Taking the listing below, restate word for word each line from the line with "names (R190). -/" to the line with "def execRwaite (d", ends included, and stop there.

Data shown START

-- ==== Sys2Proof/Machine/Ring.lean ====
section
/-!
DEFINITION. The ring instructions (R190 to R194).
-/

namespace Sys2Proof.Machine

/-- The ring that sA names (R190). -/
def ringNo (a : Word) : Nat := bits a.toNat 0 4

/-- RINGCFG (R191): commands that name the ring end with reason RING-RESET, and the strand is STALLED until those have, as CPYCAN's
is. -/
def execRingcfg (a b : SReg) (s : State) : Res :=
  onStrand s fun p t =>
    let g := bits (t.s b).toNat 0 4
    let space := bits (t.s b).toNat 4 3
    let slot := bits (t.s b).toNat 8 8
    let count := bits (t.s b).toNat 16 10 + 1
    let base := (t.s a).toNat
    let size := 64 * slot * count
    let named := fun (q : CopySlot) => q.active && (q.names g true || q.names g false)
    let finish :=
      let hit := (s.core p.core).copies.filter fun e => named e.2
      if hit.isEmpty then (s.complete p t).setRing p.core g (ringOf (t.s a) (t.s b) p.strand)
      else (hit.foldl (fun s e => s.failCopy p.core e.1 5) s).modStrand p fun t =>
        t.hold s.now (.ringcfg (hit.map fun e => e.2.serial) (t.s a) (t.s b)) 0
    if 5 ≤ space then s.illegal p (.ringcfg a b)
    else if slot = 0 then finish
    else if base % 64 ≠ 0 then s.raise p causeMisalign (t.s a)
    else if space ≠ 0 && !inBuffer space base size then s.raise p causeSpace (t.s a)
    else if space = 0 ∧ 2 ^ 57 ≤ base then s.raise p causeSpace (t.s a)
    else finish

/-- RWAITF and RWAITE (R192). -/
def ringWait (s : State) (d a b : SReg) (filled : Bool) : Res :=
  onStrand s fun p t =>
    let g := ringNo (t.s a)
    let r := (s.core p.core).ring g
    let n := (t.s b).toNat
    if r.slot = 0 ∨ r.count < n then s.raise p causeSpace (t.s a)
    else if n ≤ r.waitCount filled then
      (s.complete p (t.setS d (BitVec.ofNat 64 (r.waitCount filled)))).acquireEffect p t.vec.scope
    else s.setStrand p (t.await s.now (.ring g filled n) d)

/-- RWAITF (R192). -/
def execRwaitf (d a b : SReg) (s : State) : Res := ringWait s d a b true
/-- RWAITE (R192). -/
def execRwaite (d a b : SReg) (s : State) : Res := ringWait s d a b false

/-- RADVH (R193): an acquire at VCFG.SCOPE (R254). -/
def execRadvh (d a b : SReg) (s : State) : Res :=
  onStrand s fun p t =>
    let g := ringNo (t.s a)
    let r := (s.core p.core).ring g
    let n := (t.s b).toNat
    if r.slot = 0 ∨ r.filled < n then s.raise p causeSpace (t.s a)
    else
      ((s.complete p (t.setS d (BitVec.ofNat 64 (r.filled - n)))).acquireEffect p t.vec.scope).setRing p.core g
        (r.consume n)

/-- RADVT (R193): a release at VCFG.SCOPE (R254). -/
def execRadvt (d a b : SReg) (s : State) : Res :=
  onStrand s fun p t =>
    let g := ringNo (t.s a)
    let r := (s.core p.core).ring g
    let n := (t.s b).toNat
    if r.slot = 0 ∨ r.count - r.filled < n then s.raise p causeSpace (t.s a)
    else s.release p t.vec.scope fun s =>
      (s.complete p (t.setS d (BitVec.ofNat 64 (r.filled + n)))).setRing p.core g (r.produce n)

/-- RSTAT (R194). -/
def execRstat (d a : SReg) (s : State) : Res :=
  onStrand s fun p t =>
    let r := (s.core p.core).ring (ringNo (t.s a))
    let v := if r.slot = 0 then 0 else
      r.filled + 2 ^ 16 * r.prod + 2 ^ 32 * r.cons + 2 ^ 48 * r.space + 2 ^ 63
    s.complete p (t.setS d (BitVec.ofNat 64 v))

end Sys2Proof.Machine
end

Data shown END

→ Response to this task
/-- The ring that sA names (R190). -/
def ringNo (a : Word) : Nat := bits a.toNat 0 4

/-- RINGCFG (R191): commands that name the ring end with reason RING-RESET, and the strand is STALLED until those have, as CPYCAN's
is. -/
def execRingcfg (a b : SReg) (s : State) : Res :=
  onStrand s fun p t =>
    let g := bits (t.s b).toNat 0 4
    let space := bits (t.s b).toNat 4 3
    let slot := bits (t.s b).toNat 8 8
    let count := bits (t.s b).toNat 16 10 + 1
    let base := (t.s a).toNat
    let size := 64 * slot * count
    let named := fun (q : CopySlot) => q.active && (q.names g true || q.names g false)
    let finish :=
      let hit := (s.core p.core).copies.filter fun e => named e.2
      if hit.isEmpty then (s.complete p t).setRing p.core g (ringOf (t.s a) (t.s b) p.strand)
      else (hit.foldl (fun s e => s.failCopy p.core e.1 5) s).modStrand p fun t =>
        t.hold s.now (.ringcfg (hit.map fun e => e.2.serial) (t.s a) (t.s b)) 0
    if 5 ≤ space then s.illegal p (.ringcfg a b)
    else if slot = 0 then finish
    else if base % 64 ≠ 0 then s.raise p causeMisalign (t.s a)
    else if space ≠ 0 && !inBuffer space base size then s.raise p causeSpace (t.s a)
    else if space = 0 ∧ 2 ^ 57 ≤ base then s.raise p causeSpace (t.s a)
    else finish

/-- RWAITF and RWAITE (R192). -/
def ringWait (s : State) (d a b : SReg) (filled : Bool) : Res :=
  onStrand s fun p t =>
    let g := ringNo (t.s a)
    let r := (s.core p.core).ring g
    let n := (t.s b).toNat
    if r.slot = 0 ∨ r.count < n then s.raise p causeSpace (t.s a)
    else if n ≤ r.waitCount filled then
      (s.complete p (t.setS d (BitVec.ofNat 64 (r.waitCount filled)))).acquireEffect p t.vec.scope
    else s.setStrand p (t.await s.now (.ring g filled n) d)

/-- RWAITF (R192). -/
def execRwaitf (d a b : SReg) (s : State) : Res := ringWait s d a b true
/-- RWAITE (R192). -/
def execRwaite (d a b : SReg) (s : State) : Res := ringWait s d a b false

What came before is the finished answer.